By automatizing tasks that were done manually, ML is impacting many areas of bioinformatics (Li et al., 2020), such as genomics (Libbrecht & Noble, 2015; Zou et al., 2018; Eraslan et al., 2019), systems biology (Larrañaga et al., 2006), and, specifically, the annotation of transposable elements (TEs) (Orozco-Arias et al., 2019). This last task is a current challenge in genomics (Ou, Chen & Jiang, 2018; Orozco-Arias et al., 2020). There is a growing interest in these repeated sequences due to their key functional and evolutionary roles on eukaryote genomes (Hesam & Ali, 2010; Orozco-Arias, Isaza & Guyot, 2019). Nevertheless, the detection and classification of these sequences remain complex because of their highly repetitive nature, diversity, polymorphism, species specificity, among other factors (Ou, Chen & Jiang, 2018; Mustafin & Khusnutdinova, 2018).

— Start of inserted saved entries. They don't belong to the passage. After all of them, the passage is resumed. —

/-- The V-slot fields after the opcode (Table 3-5). -/
structure VF where
  vd    : BitVec 3
  a     : BitVec 4
  b     : BitVec 4
  c     : BitVec 4
  ty    : BitVec 3
  bcast : BitVec 2
  inc   : Bool
  deriving DecidableEq, Repr

/-- The M-slot fields after the opcode (Table 3-7). -/
structure MF where
  stat : BitVec 2
  pa   : BitVec 3
  pp   : BitVec 3
  incA : Bool
  incP : Bool
  zero : Bool
  deriving DecidableEq, Repr

/-- K-slot knot operation fields (Table 3-10). -/
structure KKnot where
  viaHandle : Bool
  k         : BitVec 3
  n         : BitVec 8
  deriving DecidableEq, Repr

/-- What the sector code of HBM did with a read (R188). `beyond` is an error of three or more symbols: the code may detect
it, correct it wrongly, or miss it; the data returned is then the command's. -/
inductive SectorOutcome
  | clean
  | corrected
  | uncorrectable
  | beyondDetected
  | beyondMiscorrected (data : Bytes)
  | beyondMissed (data : Bytes)
  deriving DecidableEq, Repr

/-- Which HBM access of a side completes (R189). -/
inductive HbmAccess
  | slotWord (slot : Fin 80) (word : Nat)     -- the word of an active fetch or copy
  | writeBuffer                               -- the oldest words of the side's write buffer
  deriving DecidableEq, Repr

/-- RISC-V atomic operations (R222). -/
inductive AmoOp | lr | sc | swap | add | xor | and | or | min | max | minu | maxu
  deriving DecidableEq, Repr

/-- A scalar load or store of a thread: address x[rs1] + imm (R222). -/
structure ShMem where
  s    : ShuttleNo
  t    : ThreadNo
  reg  : BitVec 5
  fp   : Bool
  rs1  : BitVec 5
  imm  : BitVec 12
  size : BitVec 2     -- 2^size bytes
  sgn  : Bool
  deriving DecidableEq, Repr

/-- An extension instruction: R-type fields of Table 8-2. -/
structure ShOp where
  s   : ShuttleNo
  t   : ThreadNo
  rd  : BitVec 5
  rs1 : BitVec 5
  rs2 : BitVec 5
  deriving DecidableEq, Repr

/-- A chip-link packet (Table 11-2). -/
structure Packet where
  destChip  : W16
  srcChip   : W16
  cls       : BitVec 4
  fseq      : BitVec 12
  lseq      : BitVec 12
  hops      : BitVec 4
  target    : BitVec 48
  length    : BitVec 11
  first     : Bool
  last      : Bool
  poison    : Bool
  flowStart : Bool
  flow      : W16
  msgLen    : BitVec 17
  srcThread : BitVec 12
  tag       : BitVec 6
  operand   : W32
  crc       : W32
  payload   : Bytes
  deriving DecidableEq, Repr

/-- What the lanes' error correction met while a packet arrived: an uncorrectable codeword of it, codewords corrected, and symbol
errors by lane record (R295, R317, Table 11-8). -/
structure LineErrors where
  bad       : Bool := false
  corrected : Nat := 0
  symbols   : List (Fin 24 × Nat) := []
  deriving DecidableEq, Repr

/-- The transports of DXP with their session (R415). -/
inductive Transport
  | mgmt (addr : W128) (port : W16)
  | pcie (f : FuncNo)
  | i3c
  deriving DecidableEq, Repr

Although there is an open debate on how to classify TEs, the most classification approach is based on their lifecycle (i.e., how they move inside the genome). TEs are classified hierarchically (Orozco-Arias et al., 2019); first, they are divided into two main classes (e.g., Class I or retrotransposons and Class II or DNA transposons (Wicker et al., 2007)) and further divided into orders according to the similarity of their coding domains (Chaparro et al., 2015; Orozco-Arias, Isaza & Guyot, 2019; Neumann et al., 2019). In plants, the most frequent elements are, by far, long terminal repeat (LTR) retrotransposons (LTR-RTs, an order from Class I) (Gao et al., 2012; Grandbastien, 2015a), which account for 80% of the genome size of species such as wheat, barley, or the rubber tree (Rahman et al., 2013).

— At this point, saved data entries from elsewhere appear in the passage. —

-- ==== Sys2Proof/Machine/Channels.lean ====
section
/-! DEFINITION. What a shuttle holds: local memory, knots, channels and combining queues at their home (08 R229 to R249). -/

namespace Sys2Proof.Machine

/-! ## Knots of a shuttle (R229 to R235) -/

/-- One operation at a shuttle's knot, with the count of its waiters. -/
def shuttleKnot (op n : Nat) (u : KnotUser) (first : Bool) (k : Nat) (h : Shuttle) : Shuttle × KnotReply :=
  let (kn, r) := knotApply op n u (sGet {} k h.knots)
  ({ h with knots := sPut {} k (countWaiter op u first r kn) h.knots }, r)

/-! ## Channels (R241 to R246) -/

def getChannel (h : Shuttle) (c : Nat) : Channel := sGet {} c h.channels
def putChannel (c : Nat) (v : Channel) (h : Shuttle) : Shuttle := { h with channels := sPut {} c v h.channels }
def getQueue (h : Shuttle) (q : Nat) : Queue := sGet {} q h.queues
def putQueue (q : Nat) (v : Queue) (h : Shuttle) : Shuttle := { h with queues := sPut {} q v h.queues }

def queueWidth (q : Queue) : Nat := q.widthM1.toNat + 1
def slotBytes (q : Queue) : Nat := 16 + 4 * queueWidth q

/-- The rings and accumulator areas in use, as base and size. -/
def usedAreas (h : Shuttle) : List (Nat × Nat) :=
  ((List.range 64).filterMap fun c =>
    let e := getChannel h c
    if e.opened then some (e.base.toNat, e.size.toNat) else none)
  ++ ((List.range 16).filterMap fun q =>
    let e := getQueue h q
    if e.opened then some (e.base.toNat, e.slots.toNat * slotBytes e) else none)

/-- R241: an area that does not stand where it may. -/
def misplaced (h : Shuttle) (base size : Nat) : Bool :=
  base % 256 ≠ 0 || 0x40000 < base + size || (usedAreas h).any fun a => base < a.1 + a.2 && a.1 < base + size

def usedBytes (c : Channel) : Nat :=
  let u := (c.wrPos.toNat + c.size.toNat - c.rdPos.toNat) % max c.size.toNat 1
  if u = 0 && c.produced ≠ c.consumed then c.size.toNat else u

def round16 (n : Nat) : Nat := (n + 15) / 16 * 16

/-- Source word of a record header (Table 8-6). -/
def tileSource (x y : BitVec 10) (chip : W16) : W64 :=
  n64 (x.toNat + y.toNat * 2 ^ 16 + 2 ^ 38 + chip.toNat * 2 ^ 40)

def threadSource (thread : BitVec 12) (chip : W16) : W64 := n64 (thread.toNat * 2 ^ 26 + chip.toNat * 2 ^ 40)

/-- R242, R243: a message of `len` bytes becomes a record of the channel; none when the ring has no room. -/
def writeRecord (c : Nat) (src : W64) (payload : List (Pz 64)) (len : Nat) (h : Shuttle) : Option Shuttle :=
  let e := getChannel h c
  let size := e.size.toNat
  let r := 16 + round16 len
  let tail := size - e.wrPos.toNat
  let pad := decide (tail < r)
  if size - usedBytes e < (if pad then tail + r else r) then none
  else
    let base := e.base.toNat
    let h := if pad then localWords [⟨n64 (tail - 16 + 2 ^ 17), false⟩, ⟨0, false⟩] (base + e.wrPos.toNat) h else h
    let at_ := if pad then 0 else e.wrPos.toNat
    let seq := e.produced + 1
    let words := payload.take ((len + 7) / 8)
    let last := len % 8
    let words := if last = 0 then words
      else words.dropLast ++ (words.getLast?.toList.map fun w => { w with data := n64 (w.data.toNat % 2 ^ (8 * last)) })
    let h := localWords [⟨n64 (len + b2n (words.any (·.poison)) * 2 ^ 18 + seq.toNat * 2 ^ 32), false⟩, ⟨src, false⟩] (base + at_) h
    let h := localWords (words ++ List.replicate (round16 len / 8 - words.length) ⟨0, false⟩) (base + at_ + 16) h
    let h := putChannel c { e with wrPos := BitVec.ofNat 18 ((at_ + r) % size), produced := seq } h
    some (if e.notify then (shuttleKnot 1 1 ⟨false, 0, 0, 0⟩ false e.knot.toNat h).1 else h)

def refuseSend (c : Nat) (status : Nat) (h : Shuttle) : Shuttle × Nat :=
  (putChannel c { getChannel h c with refusals := (getChannel h c).refusals + 1 } h, status)

/-- A message for channel `c`: status of Table 8-3, in the order of R244 from `closed` on. -/
def channelAccept (c : Nat) (src : W64) (payload : List (Pz 64)) (len : Nat) (h : Shuttle) : Shuttle × Nat :=
  let e := getChannel h c
  if !e.opened then refuseSend c 0x09 h
  else if e.maxMsg.toNat < len then refuseSend c 0x0A h
  else match writeRecord c src payload len h with
  | some h => (h, 0)
  | none => refuseSend c 0x08 h

/-! ## Combining queues (R247 to R249) -/

structure CqSlot where
  key    : W32
  count  : Nat
  busy   : Bool
  poison : Bool
  deriving DecidableEq, Repr

def slotAt (q : Queue) (i : Nat) : Nat := q.base.toNat + i * slotBytes q

def readCqSlot (h : Shuttle) (q : Queue) (i : Nat) : CqSlot :=
  let v := ofLe (localRead h (slotAt q i) 8)
  ⟨BitVec.ofNat 32 v, bits 47 32 v, bitAt 48 v, bitAt 49 v⟩

def writeCqSlot (q : Queue) (i : Nat) (e : CqSlot) (h : Shuttle) : Shuttle :=
  localWrite (slotAt q i)
    (leBytes 8 (e.key.toNat + e.count * 2 ^ 32 + b2n e.busy * 2 ^ 48 + b2n e.poison * 2 ^ 49) ++ leBytes 8 0) false h

def cqValue (h : Shuttle) (q : Queue) (i k : Nat) : W32 := BitVec.ofNat 32 (ofLe (localRead h (slotAt q i + 16 + 4 * k) 4))

/-- A slot of the queue is open for a key. -/
def slotOpenFor (h : Shuttle) (q : Queue) (key : W32) (i : Nat) : Bool :=
  let e := readCqSlot h q i
  e.busy && e.key == key && e.count < q.contributors.toNat

/-- R249: a finished slot writes its message and frees, is discarded where the channel is not open, or waits for room. `s`: the
shuttle's number. -/
def emitSlot (s : Nat) (chip : W16) (qn i : Nat) (h : Shuttle) : Shuttle :=
  let q := getQueue h qn
  let e := readCqSlot h q i
  let w := queueWidth q
  let c := q.channel.toNat
  let free (h : Shuttle) : Shuttle := writeCqSlot q i ⟨0, 0, false, false⟩ h
  if !(getChannel h c).opened then free (refuseSend c 0x09 h).1
  else
    let bytes := leBytes 8 e.key.toNat ++ localRead h (slotAt q i + 16) (4 * w)
    let words : List (Pz 64) := (List.range ((bytes.length + 7) / 8)).map fun j => ⟨n64 (ofLe (bytesAt bytes (8 * j) 8)), e.poison⟩
    match writeRecord c (threadSource (BitVec.ofNat 12 (16 * s)) chip) words (8 + 4 * w) h with
    | some h => free h
    | none => h

def refuseAdd (qn : Nat) (status : Nat) (h : Shuttle) : Shuttle × Nat :=
  (putQueue qn { getQueue h qn with refusals := (getQueue h qn).refusals + 1 } h, status)

/-- A contribution (R248). A slot that it finishes is closed, and waits for its message to be written. -/
def queueAccept (qn : Nat) (payload : List (Pz 64)) (len : Nat) (h : Shuttle) : Shuttle × Nat :=
  let q := getQueue h qn
  let w := queueWidth q
  if !q.opened then refuseAdd qn 0x09 h
  else if len ≠ 8 + 4 * w then refuseAdd qn 0x14 h
  else
    let bytes := payload.flatMap fun v => leBytes 8 v.data.toNat
    let key : W32 := BitVec.ofNat 32 (ofLe (bytes.take 4))
    let slots := List.range q.slots.toNat
    let named := slots.find? (slotOpenFor h q key)
    match named, slots.find? (fun i => !(readCqSlot h q i).busy) with
    | none, none => refuseAdd qn 0x08 h
    | some i, _ => (addTo i (readCqSlot h q i) bytes h, 0)
    | none, some i =>
      let h := localWrite (slotAt q i + 16) (List.replicate (4 * w) 0) false h
      (addTo i ⟨key, 0, true, false⟩ bytes h, 0)
where
  addTo (i : Nat) (e : CqSlot) (bytes : Bytes) (h : Shuttle) : Shuttle :=
    let q := getQueue h qn
    let vals := (List.range (queueWidth q)).flatMap fun k =>
      leBytes 4 (accFP32 (cqValue h q i k) (decodeCode fmtFP32 (ofLe (bytesAt bytes (8 + 4 * k) 4)))).toNat
    let h := localWrite (slotAt q i + 16) vals false h
    let e' : CqSlot := { e with count := e.count + 1, poison := e.poison || payload.any (·.poison) }
    writeCqSlot q i e' h

/-! ## The control window (Tables 8-8, 8-9, 8-11) -/

def tagKindCode : ReqKind → Nat
  | .load .. => 0
  | .store .. => 1
  | .get .. => 2
  | .put .. => 3
  | .fetch => 4
  | .knot .. => 5
  | .channel .. => 6
  | .desc .. => 7

def tagsOf (h : Shuttle) (t : Nat) : List Nat :=
  (List.range 48).filter fun i => (sGet {} i h.tags : Tag).valid && (sGet {} i h.tags : Tag).thread.toNat == t

def threadWord (h : Shuttle) (t : Nat) : W64 :=
  let th := getThread h t
  n64 (th.state.toNat + b2n th.machine * 2 ^ 3 + (tagsOf h t).length * 2 ^ 4 + th.switches.toNat * 2 ^ 32)

def shuttleStatus (h : Shuttle) : W64 :=
  n64 (((List.range 48).filter fun i => (sGet {} i h.tags : Tag).valid).length
    + maskOf 16 (fun t => (getThread h t).state.toNat ≤ 1) * 2 ^ 16 + h.tagStalls.toNat * 2 ^ 32)

def channelWord (c : Channel) : Nat → W64
  | 0 => n64 (c.base.toNat + c.size.toNat * 2 ^ 18 + c.maxMsg.toNat * 2 ^ 36 + b2n c.opened * 2 ^ 53 + c.knot.toNat * 2 ^ 54
      + b2n c.notify * 2 ^ 62)
  | 1 => n64 (c.wrPos.toNat + c.rdPos.toNat * 2 ^ 18 + c.discarded.toNat * 2 ^ 36)
  | 2 => two32 c.produced c.consumed
  | _ => two32 c.refusals c.drift

def queueWord (h : Shuttle) (q : Queue) (i : Nat) : W64 :=
  let busy := ((List.range q.slots.toNat).filter fun j => (readCqSlot h q j).busy).length
  if i = 0 then
    n64 (q.channel.toNat + b2n q.opened * 2 ^ 6 + q.widthM1.toNat * 2 ^ 8 + q.contributors.toNat * 2 ^ 24
      + q.slots.toNat * 2 ^ 40 + (if q.opened then busy else 0) * 2 ^ 48)
  else two32 (q.base.setWidth 32) q.refusals

/-- A 64-bit word of the control window. -/
def shuttleCtlWord (h : Shuttle) (o : Nat) : W64 :=
  let i := o / 8 % 2
  if o < 0x1000 then
    let k : Knot := sGet {} (o / 16) h.knots
    if i = 0 then knotWord k else n64 (k.ownerX.toNat + k.ownerY.toNat * 2 ^ 16)
  else if o < 0x1100 then
    let t := (o - 0x1000) / 16
    if i = 0 then threadWord h t else (getThread h t).pc
  else if o < 0x1400 then
    let g : Tag := sGet {} ((o - 0x1100) / 16) h.tags
    if i = 0 then n64 (b2n g.valid + (g.kind.map tagKindCode).getD 0 * 2 + g.thread.toNat * 2 ^ 4 + g.size.toNat * 2 ^ 8)
    else g.address
  else if o < 0x1C00 then channelWord (getChannel h ((o - 0x1400) / 32)) (o / 8 % 4)
  else if o < 0x1D00 then queueWord h (getQueue h ((o - 0x1C00) / 16)) i
  else if o < 0x2100 then
    let e : Sender := sGet {} ((o - 0x1D00) / 16) h.senders
    if i = 0 then e.handle else e.acked.setWidth 64
  else if o = 0x2100 then shuttleStatus h
  else 0

/-- A write of a word of the control window by the step service or the loader (R253): `produced` and `consumed` are the only
fields that it changes (Table 8-11). -/
def shuttleCtlPut (o : Nat) (v : W64) (h : Shuttle) : Shuttle :=
  if 0x1400 ≤ o && o < 0x1C00 && o % 32 = 16 then
    let c := (o - 0x1400) / 32
    putChannel c { getChannel h c with produced := v.setWidth 32, consumed := (v >>> 32).setWidth 32 } h
  else h

/-! ## Sender tables (R244) -/

/-- The entry of a handle, or a free one; none when a 65th would be needed. -/
def senderEntry (handle : W64) (m : Sparse Sender) : Option Nat :=
  match (List.range 64).find? fun i => (sGet {} i m : Sender).handle == handle with
  | some i => some i
  | none => (List.range 64).find? fun i => (sGet {} i m : Sender) == {}

def countAcked (handle : W64) (m : Sparse Sender) : Sparse Sender :=
  match senderEntry handle m with
  | some i => sPut {} i ⟨handle, (sGet {} i m : Sender).acked + 1⟩ m
  | none => m

/-! ## Homes (R17, R229, R241, R247, R293) -/

inductive Home
  | tileKnot (x y k : Nat)
  | shuttleKnot (n k : Nat)
  | channel (n c : Nat)
  | queue (n q : Nat)
  | trigger (k : Nat)
  | other
  deriving DecidableEq, Repr

/-- What an offset names for a message or a knot operation. -/
def homeOf : Region → Home
  | .tile x y o => if 0x2A00 ≤ o && o < 0x2A40 && o % 8 = 0 then .tileKnot x y ((o - 0x2A00) / 8) else .other
  | .shuttleCtl n o =>
    if o < 0x1000 && o % 16 = 0 then .shuttleKnot n (o / 16)
    else if 0x1400 ≤ o && o < 0x1C00 && o % 32 = 0 then .channel n ((o - 0x1400) / 32)
    else if 0x1C00 ≤ o && o < 0x1D00 && o % 16 = 0 then .queue n ((o - 0x1C00) / 16)
    else .other
  | .sideWin k o => if o = 0x2000 then .trigger k else .other
  | _ => .other

/-- Package offset of the control window of a shuttle (R253). -/
def ctlWindow (n : Nat) : Nat := 0x300000000000 + n / 32 * 0x1000000 + 0x400000 + n % 32 * 0x10000

end Sys2Proof.Machine
end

Indeed, bioinformatic approaches have developed many tools to detect and classify transposable elements, including multiple approaches that group TEs based mainly on their structure, homology, redundancy, or conservation across genomes (Rawal & Ramaswamy, 2011; Jiang & Ramachandran, 2013; Loureiro et al., 2013; Schietgat et al., 2018). Nevertheless, the complexity of these elements does not consistently allow for accurate, reliable, and reproducible results across programs for all types of TEs (Arkhipova, 2017). In recent years, several machine learning-based methods have been proposed and evaluated, which take advantage of the thousands of sequences available in several datasets, such as Repbase (Jurka et al., 2005), RepetDB (Cornut et al., 2019), PGSB (Spannagl et al., 2016a), and InpactorDB (Orozco-Arias et al., 2021).
Several studies have, therefore, proposed the use of ML for TE analysis (reviewed in (Orozco-Arias et al., 2019)) to differentiate between LTR-RTs and SINEs (Ashlock & Datta, 2012) or autonomous and non-autonomous LTR-RTs in the Coffea canephora genome (Arango-López et al., 2017), and to improve the accuracy and performance of the classification (Loureiro et al., 2013; Nakano et al., 2017). Recently, a random forest algorithm was used to broadly classify LTR-RTs into superfamilies (Schietgat et al., 2018), while additional pre-processing techniques and coding schemes allow their deep classification (Orozco-Arias et al., 2020). Moreover, several deep neural network (DNN) architectures that perform TE classification have been published so far. For instance, Nakano et al. implemented a fully connected neural network (FNN) (Nakano et al., 2018), da Cruz et al. used a convolutional neural network (CNN) with a 2D representation of the sequences (da Cruz et al., 2019), and Yan et al. used a CNN in 1D to classify TEs into superfamilies (da Cruz et al., 2020; Yan, Bombarely & Li, 2020).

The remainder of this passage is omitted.